Зажегся свет. В зале зашумели.

Погодите, товарищи, это не конец, сейчас он перемотает пленку и будет продолжать показывать, — поднялся из первого ряда Иван Митрофанович Соколов. — Имейте терпение!

Свет погас, и все тот же Иван Соколов продолжал работать, но сейчас уже медленно, как бы рывками: движение — остановка, движение — остановка. Но и это кончилось.

Когда загорелся свет, все увидели, что на сцене, у самого края, стоит Соколов.

Внимательно вы смотрели, товарищи? — спросил он громко.

Как будто внимательно, — ответило сразу несколько зрителей.

К чему нам это показывали? Мы за двадцать лет насмотрелись на твою работу, Митрофаныч.

По картинке видно, что постарел ты как раз на эти двадцать лет! — весело крикнула работница помоложе.

Да нет, в натуре еще ничего, сойдет! — засмеялись другие.

Товарищи, товарищи! — взбираясь на сцену, одернул их мастер. — Нельзя ли посерьезнее?

Можно и посерьезнее, — крикнул кто-то из зала. — Всем видно, что ты, Соколов, хорошо работаешь! Молодец!

Молодец? — сказал Соколов. — Хорошо, говоришь, работаю? А вот по этой самой картинке видно, что можно и получше. Можно!

Это как же — по картинке? — удивленно спросили из зала.

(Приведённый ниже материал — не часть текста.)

-- ==== Sys2Proof/Machine/HostIo.lean ====
section
/-! DEFINITION. What the GSD tells the host: host memory, command and packet completion, signals (R345 to R349,
R456). -/

namespace Sys2Proof.Machine

/-! ## Host memory -/

/-- Bytes of host memory read by the device. -/
def State.hostRead (s : State) (a n : Nat) : List Byte := Memory.readN s.host a n
/-- Bytes of host memory written by the device. -/
def State.hostWrite (s : State) (a : Nat) (bs : List Byte) : State := { s with host := Memory.writeN s.host a bs }
/-- An n64 word of host memory. -/
def State.hostWord (s : State) (a : Nat) : Nat := leNat (s.hostRead a 8)

/-! ## Management commands (R387, R456) -/

/-- A command completed: STATUS and RESULT in its entry, and vector 2 (R451). -/
def State.cmdDone (s : State) (c : Cmd) (status result : Nat) : State :=
  let m := if c.i3c then s.i3c else s.host
  let m := Memory.writeN (Memory.writeN m (c.entry + 56) (leBytes 8 result)) (c.entry + 1) (leBytes 1 status)
  if c.i3c then { s with i3c := m } else { s with host := m, msix := 2 :: s.msix }

/-- Status codes of R387. -/
def stOk : Nat := 0x00
def stBusy : Nat := 0x20
def stBadArg : Nat := 0x21
def stThermal : Nat := 0x22
def stNoResource : Nat := 0x23
def stNotFound : Nat := 0x24

/-! ## Queues and packets (R345 to R349) -/

/-- A queue. -/
def State.queue (s : State) (q : Nat) : Queue := FMap.get s.queues q Queue.reset
/-- A queue changed. -/
def State.modQueue (s : State) (q : Nat) (f : Queue → Queue) : State :=
  { s with queues := FMap.put s.queues q (f (s.queue q)) }

/-- A queue stopped by a cause at a packet (R345, R410). -/
def State.faultQueue (s : State) (q idx : Nat) (code : BitVec 8) : State :=
  s.modQueue q fun (x : Queue) => { x with st := 3, cause := code, fidx := idx }

/-- The address of packet `idx` of a queue, as a host address or a generic address (R346). -/
def Queue.packetAt (q : Queue) (idx : Nat) : Word := q.base + BitVec.ofNat 64 (64 * (idx % 2 ^ q.log2))

/-- A record of a cause that the GSD raises: AUX is the packet index for 0xC1 to 0xC6 (R413). -/
def State.gsdRecord (s : State) (node queue pkt ctx : Nat) (code : BitVec 8) (addr : Word := 0)
    (tags : Option (BitVec 4 × BitVec 4) := none) : FaultRec :=
  let aux := if 0xC1 ≤ code.toNat ∧ code.toNat ≤ 0xC6 then pkt else 0
  { tick := s.tick, cause := Raise.at_ { code := code, addr := addr, tags := tags, aux := BitVec.ofNat 64 aux } .c 0 0, chip := 0, cell := 0xFF,
    node := node, queue := queue, pkt := pkt, ctx := ctx, flatC := 0, flatD := 0, nested := false }

/-- An uncorrectable error that the GSD meets in a context's memory from an address on, for a packet (R427). -/
def State.condemnAt (s : State) (ctx queue idx : Nat) (addr : Word) (n : Nat) : State :=
  let r := s.gsdRecord 0xFFFF queue idx ctx 0xE1
  s.condemn ctx { r with cause := { r.cause with addr := addr, aux := s.gsdUe ctx n addr } }

/-- The FAULT event of a cause that names no shard (R410, R412, R457). A dump of the context that is under way takes its
record (R423). -/
def State.gsdFault (s : State) (node queue pkt ctx : Nat) (code : BitVec 8) (addr : Word := 0)
    (tags : Option (BitVec 4 × BitVec 4) := none) : State :=
  let r := s.gsdRecord node queue pkt ctx code addr tags
  let (dump, s, _) := s.dumpFor ctx [r] []
  s.postEvent 1 (s.ctxPart ctx) ctx [(8, 2, node), (10, 2, queue), (12, 4, pkt), (16, 1, dump)] r.bytes

/-- A queue stopped at a packet by a cause (R346, R410), with its event. -/
def State.queueFault (s : State) (q idx : Nat) (code : BitVec 8) (addr : Word := 0)
    (tags : Option (BitVec 4 × BitVec 4) := none) : State :=
  (s.faultQueue q idx code).gsdFault 0xFFFF q idx (s.queue q).ctx code addr tags

/-- The tags of a failing check 8 at an address (R412): the pointer's and the granule's. -/
def State.gsdTags (s : State) (ctx : Nat) (addr : Word) (code : BitVec 8) : Option (BitVec 4 × BitVec 4) :=
  match s.walkCtx ctx (addrVa addr) with
  | .leaf t => if code = 0x40 then some (addrTag addr, s.tagAt (s.locOf t ctx (addrVa addr) false)) else none
  | _ => none

/-- A queue stopped by a check that an access to its ring failed (R346), once its event can be posted (R456). -/
def State.ringFault (s : State) (q idx ctx : Nat) (addr : Word) (code : BitVec 8) : State :=
  if s.eventRoom then s.queueFault q idx code addr (s.gsdTags ctx addr code)
  else { s with lateFaults := s.lateFaults ++ [⟨q, idx, ctx, addr, code⟩] }

/-- Causes of queues that no longer wait (R456). -/
def State.lateFaultTurn (s : State) : State :=
  s.lateFaults.foldl (fun (s : State) f => s.ringFault f.queue f.idx f.ctx f.addr f.code) { s with lateFaults := [] }

/-- The STATUS byte of a packet written (R346); a failing check faults the queue. -/
def State.putStatus (s : State) (o : Open) (status : Nat) : State :=
  if o.host then s.hostWrite o.statusAt.toNat (leBytes 1 status)
  else match s.gsdWrite o.ctx o.statusAt (leBytes 1 status) with
    | .ok t => t
    | .error c => if contextClass c then s.condemnAt o.ctx o.queue o.idx o.statusAt 1
      else s.ringFault o.queue o.idx o.ctx o.statusAt c

/-- A signal written: its value and the tick of its change (R347, R356). -/
def State.putSignal (s : State) (sig : Nat) (v : Word) : State :=
  if FMap.get s.signals sig 0 = v then s
  else { s with signals := FMap.set s.signals sig v 0, sigTick := FMap.put s.sigTick sig s.tick }

/-- The condition of a WAIT (R347). -/
def waitHolds (cond : Nat) (v x : Word) : Bool :=
  match cond with
  | 0 => v == x | 1 => v != x | 2 => decide (x.toInt ≤ v.toInt) | _ => decide (v.toInt < x.toInt)

/-- A packet completed: STATUS, the completion signal, NOTIFY (R347). -/
def State.packetDone (s : State) (o : Open) (status : Nat) : State :=
  let s := { s with opens := s.opens.filter fun (x : Open) => !(x.queue == o.queue && x.idx == o.idx) }
  let s := s.putStatus o status
  let s := if o.sigid < 16384 then s.putSignal o.sigid (FMap.get s.signals o.sigid 0 + o.sigval) else s
  if o.notify then { s with msix := 1 :: s.msix } else s

/-- The queues whose WAIT holds now. -/
def State.readyWaits (s : State) : List Nat :=
  (s.queues.filter fun e => match e.2.wait with
    | some (sig, cond, x) => waitHolds cond (FMap.get s.signals sig 0) x
    | none => false).map fun e => e.1

/-- Queues whose WAIT has ended go on; a cycle through one of them is broken (R356). -/
def State.endWaits (s : State) (qs : List Nat) : State :=
  { s with
    queues := s.queues.map fun (e : Nat × Queue) =>
      if qs.contains e.1 then (e.1, { e.2 with st := if e.2.st = 2 then 1 else e.2.st, wait := none }) else e
    reported := s.reported.filter fun c => !(qs.any fun q => c.contains q) }

/-- WAIT packets that have ended completed one after another. Each completion signal is a change of its own, at which
every WAIT is tested before the next completion (R349). -/
def State.settleList : Nat → List Open → State → State
  | 0, _, s => s
  | fuel + 1, due, s =>
    let qs := s.readyWaits
    let due := due ++ qs.filterMap fun q => s.opens.find? fun (o : Open) => o.queue == q && o.left == 0
    let s := s.endWaits qs
    match due with
    | [] => s
    | o :: rest => State.settleList fuel rest (s.packetDone o 0x01)

/-- Every WAIT whose condition holds completed, its own completion signal included (R349). -/
def State.settleWaits (fuel : Nat) (s : State) : State := State.settleList fuel [] s

/-- A packet completed, and every WAIT that its signal ends. -/
def State.complete (s : State) (o : Open) (status : Nat) : State :=
  State.settleWaits (s.queues.length + 1) (s.packetDone o status)

/-- A signal changed, and every WAIT that the change ends. -/
def State.changeSignal (s : State) (sig : Nat) (v : Word) : State :=
  State.settleWaits (s.queues.length + 1) (s.putSignal sig v)

/-! ## Faults that name no shard (R410, R412, R457) -/

/-- A node that faults with no shard placed (R410), once its event can be posted (R456). -/
def State.plainFault (s : State) (node : Nat) (code : BitVec 8) : State :=
  match s.node? node with
  | none => s
  | some d =>
    if !s.eventRoom then s
    else ((s.markFaulted d.queue d.pkt).modNode node fun (d : Node) => { d with st := .faulted }).gsdFault node d.queue
      d.pkt d.ctx code

/-! ## Admission (R349) -/

/-- The record of a packet under admission. -/
def State.openOf (s : State) (p : Pkt) : Open :=
  let q := s.queue p.queue
  { queue := p.queue, idx := p.idx, ctx := q.ctx, sigid := p.sigid, sigval := p.sigval, notify := p.notify,
    statusAt := q.packetAt p.idx + 3, host := q.hostMem, left := 0, faulted := false, cancelled := false }

/-- A packet admitted: RD moves on, and the packet stands open with a number of nodes. -/
def State.takeIn (s : State) (p : Pkt) (left : Nat) : State :=
  let o := s.openOf p
  -- R355: the doorbell event goes on, before every other event of the queue, while more packets are there
  let s := s.modQueue p.queue fun (q : Queue) => { q with
    rd := (q.rd + 1) % 2 ^ 32, lastAdmit := s.tick, bell := if (q.rd + 1) % 2 ^ 32 = q.wr then none else some 0 }
  { s with opens := s.opens ++ [{ o with left := left }] }

/-- A packet admitted and completed at once. -/
def State.admitDone (s : State) (p : Pkt) (status : Nat) : State := (s.takeIn p 0).complete (s.openOf p) status

/-- Packets of a queue that are admitted and not complete. -/
def State.openIn (s : State) (q : Nat) : Bool := s.opens.any fun (o : Open) => o.queue == q

/-- A packet of an active queue whose FENCE, if any, is met: handled by a function; else nothing happens. -/
def State.packet (s : State) (p : Pkt) (f : State → State) : State :=
  if (s.queue p.queue).st ≠ 1 then s
  else if p.fence && s.openIn p.queue then s
  else if p.resv || (16384 ≤ p.sigid && p.sigid != 2 ^ 32 - 1) then s.admitDone p 0x11
  else f s

end Sys2Proof.Machine
end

А вот так. Видели вы, как я первый слой — резину — двумя руками кладу? Ну, это так, ее и надо — двумя. А второй слой? Двумя же кладу, потом двумя же и прихлопываю. Два-три раза. А зачем? Можно и одной. Только выработать в себе точность. Абсолютную точность. Тогда — клади одной, прихлопывай другой и в это же самое время тяни другой рукой к себе следующий слой. Понятно? Потом — обрезка. Я тут по одному слою под нож беру. А можно наложить четыре и сразу — по четырем. Только опять же — чтобы абсолютная точность.

Ты раньше попробуй! — сердито крикнули из зала. — Языком-то все можно!

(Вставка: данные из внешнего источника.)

/-- One granule of a PREFETCH, its checks made: with `.resident` its tile is made resident, and the line is brought into the
store that RS names (R193). -/
def State.prefetchPiece (s : State) (key : Nat) (resident : Bool) (scope : Nat) (a : Word) (n : Nat) : M State := do
  let (p, s) ← s.access key { addr := a, size := n, watch := false, scope := 1 }
  match p with
  | .spad _ _ => .ok s
  | .line loc =>
    let s ← match resident, s.tileOf loc with
      | true, some (id, i, _) => do
        let s ← s.homeTurn loc
        let t := s.tile id i
        if t.st = .resident then .ok (s.setTile id i { t with lastAccess := s.tick })
        else if (s.fetchFrames id (spxOf key)).isEmpty then .ok (s.applyInPlace id i)
        else (.error (.tile id i s.waiter true) : M State)
      | _, _ => .ok s
    s.warmLine key (s.cellPart key) loc scope

/-- The next granule of a PREFETCH's element of `n` bytes, `p` of them done. Without `.resident` an element that fails
a check of R154 is dropped. -/
def State.prefetchStep (s : State) (key : Nat) (f : Rrr) (a : Word) (n p : Nat) : M (State × Option (List Nat)) :=
  let res := f.fl.getLsbD 0
  let r : M (State × Option (List Nat)) := do
    let s ← if p = 0 then s.elemCheck key { addr := a, size := n, watch := false, scope := 1 } else .ok s
    let k := min (n - p) (64 - (a.toNat + p) % 64)
    let s ← s.prefetchPiece key res f.rs.toNat (a + BitVec.ofNat 64 p) k
    .ok (s, if p + k < n then some [p + k] else none)
  match r with
  | .error (.cause _ _) | .error (.page _ _ _ _) => if res then r else .ok (s, none)
  | _ => r

/-- The elements of a PREFETCH: granules of a range, or rows of a tile. -/
def State.prefetchPlan (key : Nat) (j : Job) (f : Rrr) : Plan :=
  let r := j.trec
  let th := f.fl.getLsbD 1
  let src := j.va.toNat
  let n := j.vb.toNat
  { count := if th then (if r.rbytes = 0 then 0 else r.allRows) else if n = 0 then 0 else (src % 64 + n - 1) / 64 + 1
    elem := fun k part s =>
      if th then s.prefetchStep key f (r.rowAddr k) r.rbytes (part.headD 0)
      else
        let lo := if k = 0 then 0 else 64 * k - src % 64
        let hi := min n (64 * (k + 1) - src % 64)
        s.prefetchStep key f (j.va + BitVec.ofNat 64 lo) (hi - lo) 0 }

/-- PREFETCH (R193). -/
def execPrefetch (f : Rrr) (s : State) : Result :=
  asyncWord f (.prefetch f) (f.fl.getLsbD 1) (fun _ _ => []) s

/-! ## THFENCE (R194) -/

/-- What THFENCE does: the release, then the records dropped in its scope. -/
def State.thfence (s : State) (f : Rrr) : M State := do
  let s ← s.release s.curKey s.curPart (if f.rs = 5 then 5 else 1)
  let h := extTh (extOf f.w1)
  let obj := match s.node? s.curNode with | some d => d.kobj | none => 0
  let all_ := f.fl.getLsbD 0
  .ok ((s.scopeChips f.rs.toNat).foldl (fun (s : State) i =>
    let d := s.die i
    s.setDie i { d with tileCache := d.tileCache.filter fun e => !(e.1 == obj && (all_ || e.2.1 == h)) }) s)

/-- THFENCE: it completes at issue, so A issues nothing before that. A completion token goes as R290 says: while no place
takes it, everything else is done and the word waits. -/
def execThfence (f : Rrr) (s : State) : Result :=
  runWord f.hdr f.w1.isSome false (fun s => seqM do
    let g := s.core.eng s.curEng
    let s ← if g.issued ∧ g.waitVal.isSome then .ok s
      else do
        if g.issued then .ok () else s.queueRoom 64
        s.thfence f
    match (s.newJob f.hdr (.thfence f)).sig with
    | none => .ok s
    | some p =>
      match s.core.completeTok p (some s.tick) with
      | some c => .ok (s.setCore c)
      | none => .error (.wait (s.modEng fun g => { g with waitVal := some 1 }) 12)) s

end Sys2Proof.Machine
end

А я и пробовал. Тренировался. Вышло!

Зал притих. И сразу взорвался шумом, выкриками.

Это что же — всем гнать по двести процентов? А потом всему цеху, ого, какой план спустят! Ну, удружил, ничего не скажешь!

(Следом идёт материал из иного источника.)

-- ==== Sys2Proof/Machine/Vector.lean ====
section
/-! DEFINITION. Vector words of X (R202 to R227, R230): arithmetic, comparisons, masks, axis moves, conversions,
scratchpad transfers, ROT.BASE. -/

namespace Sys2Proof.Machine

/-! ## What every X word shares (R203 to R206) -/

/-- The literal, zero-extended (R204). -/
def litZ (w1 : Option W1) : Word := match w1 with | some w => w.lit.setWidth 64 | none => 0

/-- X waits for a write of VROT by C at an earlier position (R232). -/
def State.vrotReady (s : State) : M Unit := if s.owes .c Instr.writesVrot then blocked 8 else .ok ()

/-- k8 to k15 are no destinations while a rotating loop is open (R55). -/
def State.stageFree (s : State) (n : Nat) : M Unit :=
  if s.core.stageOpen && decide (8 ≤ n) then raise 0x05 else .ok ()

/-- An X word that reads or writes vector registers. -/
def vecWord (f : Rrr) (body : State → M State) (s : State) : Result :=
  runWord f.hdr f.w1.isSome false (fun s => seqM do
    s.vrotReady
    body s) s

/-- The union of the flags of the active elements (R205). -/
def flagsOf : List Bool → List (Nat × Flags) → Flags
  | m :: ms, r :: rs => (if m then r.2 else 0) ||| flagsOf ms rs
  | _, _ => 0

/-- A function applied element by element to three sources. -/
def map3 {α : Type} (fn : Nat → Nat → Nat → α) : List Nat → List Nat → List Nat → List α
  | a :: as, b :: bs, d :: ds => fn a b d :: map3 fn as bs ds
  | _, _, _ => []

/-- Elements of D as they stand. -/
def State.oldV (s : State) (f : Rrr) (w : Nat) : List Nat := s.core.velems w (s.core.vphys f.d.toNat)

/-- A result written to D under the mask, with the flags of its active elements (R205). -/
def State.putV (s : State) (f : Rrr) (w : Nat) (rs : List (Nat × Flags)) : State :=
  let c := s.core
  let m := maskBits w (c.kreg f.fl.toNat)
  let c := c.writeV f.d w f.fl.toNat (rs.map fun r => r.1)
  s.setCore (c.raiseFp (flagsOf m rs))

/-- A form that reads A, B and the old D, element by element. -/
def vecTer (f : Rrr) (fn : Nat → Nat → Nat → Nat × Flags) (s : State) : Result :=
  vecWord f (fun s => do
    let w := typeBits f.ty.toNat
    let lit := litVal f.ty.toNat f.w1
    let (a, s) ← s.vsrc f.a w lit
    let (b, s) ← s.vsrc f.b w lit
    .ok (s.putV f w (map3 fn a b (s.oldV f w)))) s

/-- A form that reads A and B. -/
def vecBin (f : Rrr) (fn : Nat → Nat → Nat × Flags) (s : State) : Result := vecTer f (fun a b _ => fn a b) s

/-- A form that reads A alone. -/
def vecUn (f : Rrr) (fn : Nat → Nat × Flags) (s : State) : Result :=
  vecWord f (fun s => do
    let w := typeBits f.ty.toNat
    let (a, s) ← s.vsrc f.a w (litVal f.ty.toNat f.w1)
    .ok (s.putV f w (a.map fn))) s

/-- A comparison into mask D: bits of inactive elements are cleared (R205). -/
def vecCmp (f : Rrr) (fn : Nat → Nat → Bool × Flags) (s : State) : Result :=
  vecWord f (fun s => do
    s.stageFree f.d.toNat
    let w := typeBits f.ty.toNat
    let lit := litVal f.ty.toNat f.w1
    let (a, s) ← s.vsrc f.a w lit
    let (b, s) ← s.vsrc f.b w lit
    let c := s.core
    let m := maskBits w (c.kreg f.fl.toNat)
    let rs := (a.zip b).map fun e => fn e.1 e.2
    let bits := (m.zip rs).map fun e => e.1 && e.2.1
    let fl := flagsOf m (rs.map fun r => (0, r.2))
    .ok (s.setCore ((c.setK f.d.toNat (maskOf w bits)).raiseFp fl))) s

/-- The IEEE format of a word's TYPE. -/
def Rrr.fmt (f : Rrr) : FFmt := fmtOf f.ty.toNat

/-! ## Floating point (R208 to R210) -/

/-- A binary floating form. -/
def floatBin (f : Rrr) (g : FFmt → Nat → Val → Val → Nat × Flags) (s : State) : Result :=
  vecBin f (fun a b => g (Rrr.fmt f) f.rs.toNat ((Rrr.fmt f).decode a) ((Rrr.fmt f).decode b)) s

/-- FADD (R208). -/
def execFadd (f : Rrr) (s : State) : Result := floatBin f FFmt.add s
/-- FSUB (R208). -/
def execFsub (f : Rrr) (s : State) : Result := floatBin f (fun t m a b => t.add m a b.negate) s
/-- FMUL (R208). -/
def execFmul (f : Rrr) (s : State) : Result := floatBin f FFmt.mul s
/-- FDIV (R208). -/
def execFdiv (f : Rrr) (s : State) : Result := floatBin f FFmt.div s
/-- FSQRT (R208). -/
def execFsqrt (f : Rrr) (s : State) : Result :=
  vecUn f (fun a => (Rrr.fmt f).sqrt f.rs.toNat ((Rrr.fmt f).decode a)) s
/-- FMA (R208). -/
def execFma (f : Rrr) (s : State) : Result :=
  let t := Rrr.fmt f
  vecTer f (fun a b d => t.fma f.rs.toNat (t.decode a) (t.decode b) (t.decode d)) s
/-- FMS (R208). -/
def execFms (f : Rrr) (s : State) : Result :=
  let t := Rrr.fmt f
  vecTer f (fun a b d => t.fma f.rs.toNat (t.decode a) (t.decode b) (t.decode d).negate) s

/-- FMIN and FMAX on bit patterns, with NV for a signalling NaN (R209). -/
def FFmt.minMaxFl (t : FFmt) (max_ : Bool) (a b : Nat) : Nat × Flags :=
  (t.minMax max_ a b, snanFlag (t.decode a) (t.decode b))

/-- FMIN (R209). -/
def execFmin (f : Rrr) (s : State) : Result := vecBin f ((Rrr.fmt f).minMaxFl false) s
/-- FMAX (R209). -/
def execFmax (f : Rrr) (s : State) : Result := vecBin f ((Rrr.fmt f).minMaxFl true) s
/-- FABS (R209). -/
def execFabs (f : Rrr) (s : State) : Result :=
  vecUn f (fun a => (a % 2 ^ ((Rrr.fmt f).width - 1), 0)) s
/-- FNEG (R209). -/
def execFneg (f : Rrr) (s : State) : Result :=
  vecUn f (fun a => (a ^^^ 2 ^ ((Rrr.fmt f).width - 1), 0)) s

/-- A floating comparison by condition code: whether it holds, and NV (R210). -/
def floatCmp (cond : Nat) (a b : Val) : Bool × Flags :=
  let nan := a.isNan || b.isNan
  let quiet := snanFlag a b
  let loud : Flags := if nan then flagNV else 0
  match cond with
  | 0 => (!nan && Val.eq a b, quiet)
  | 1 => (nan || !Val.eq a b, quiet)
  | 2 => (!nan && Val.lt a b, loud)
  | 3 => (!nan && (Val.lt a b || Val.eq a b), loud)
  | 4 => (!nan && Val.lt b a, loud)
  | 5 => (!nan && (Val.lt b a || Val.eq a b), loud)
  | 6 => (nan, quiet)
  | _ => (!nan, quiet)

/-- FCMP (R210). -/
def execFcmp (f : Rrr) (s : State) : Result :=
  let t := Rrr.fmt f
  vecCmp f (fun a b => floatCmp f.rs.toNat (t.decode a) (t.decode b)) s

/-! ## Integers (R212, R213) -/

/-- An integer form, by the scalar function of the same name (R212). -/
def intBin (f : Rrr) (g : ITy → Word → Word → Word) (s : State) : Result :=
  let t := ITy.ofCode f.ty.toNat
  vecBin f (fun a b => ((g t (BitVec.ofNat 64 a) (BitVec.ofNat 64 b)).toNat % 2 ^ t.w, 0)) s

/-- An exact integer function, as `intBin` takes one (R114). -/
def intOp (g : Int → Int → Int) (t : ITy) (a b : Word) : Word := t.write (g (t.read a.toNat) (t.read b.toNat))
/-- A bitwise function. -/
def bitOp (g : Nat → Nat → Nat) (_ : ITy) (a b : Word) : Word := BitVec.ofNat 64 (g a.toNat b.toNat)

/-- IADD (R212). -/
def execIadd (f : Rrr) (s : State) : Result := intBin f (intOp (· + ·)) s
/-- ISUB (R212). -/
def execIsub (f : Rrr) (s : State) : Result := intBin f (intOp (· - ·)) s
/-- IMUL (R212). -/
def execImul (f : Rrr) (s : State) : Result := intBin f (intOp (· * ·)) s
/-- IMULH (R212). -/
def execImulh (f : Rrr) (s : State) : Result :=
  intBin f (fun t => intOp (fun a b => Int.fdiv (a * b) (2 ^ t.w : Nat)) t) s
/-- IMIN (R212). -/
def execImin (f : Rrr) (s : State) : Result := intBin f (intOp min) s
/-- IMAX (R212). -/
def execImax (f : Rrr) (s : State) : Result := intBin f (intOp max) s
/-- IAND (R212). -/
def execIand (f : Rrr) (s : State) : Result := intBin f (bitOp (· &&& ·)) s
/-- IOR (R212). -/
def execIor (f : Rrr) (s : State) : Result := intBin f (bitOp (· ||| ·)) s
/-- IXOR (R212). -/
def execIxor (f : Rrr) (s : State) : Result := intBin f (bitOp (· ^^^ ·)) s
/-- ISHL (R212, R117). -/
def execIshl (f : Rrr) (s : State) : Result :=
  intBin f (fun t => bitOp (fun a b => a * 2 ^ (b % t.w)) t) s
/-- ISHR (R212, R117). -/
def execIshr (f : Rrr) (s : State) : Result :=
  intBin f (fun t => bitOp (fun a b => a / 2 ^ (b % t.w)) t) s
/-- ISHRA (R212, R117). -/
def execIshra (f : Rrr) (s : State) : Result :=
  intBin f (fun t a b => t.write (Int.fdiv (toSigned t.w a.toNat) (2 ^ (b.toNat % t.w) : Nat))) s
/-- IABS (R212). -/
def execIabs (f : Rrr) (s : State) : Result :=
  let t := ITy.ofCode f.ty.toNat
  vecUn f (fun a => ((t.read a).natAbs % 2 ^ t.w, 0)) s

А расценки? Расценки-то как?

Что ж, всему заводу придется план пересматривать, а иначе мы без сырья останемся — полетят и план, и расценки!

То-то и оно — всему заводу!

Спокойно, товарищи! — поднял руку Соколов. — Не придется ни цеху, ни всему заводу планы перестраивать. И не придется никому в эти самые киноперегонки играться!

Так вы же говорили, что достигли, смогли? — удивился мастер.

А как же! Смог! Вышло у меня, верно, — усмехнулся Иван Митрофанович.

И на мгновение примолк.

Так это я, я смог! — сказал Соколов уже вполне серьезно. — Со мной пока еще никто тягаться не может. Разве что вот Сашок вырастет, поднаучится — ну, тогда посмотрим. А сейчас...

Сашок был теперь занят по горло — после рабочего дня оставался на вторую смену и, рыская по заводу, выискивал объекты для новых «картинок».

Однажды, уже поздней зимою, он прибежал к ней в завком. Был взволнован, тороплив и неуловим еще больше, чем обычно.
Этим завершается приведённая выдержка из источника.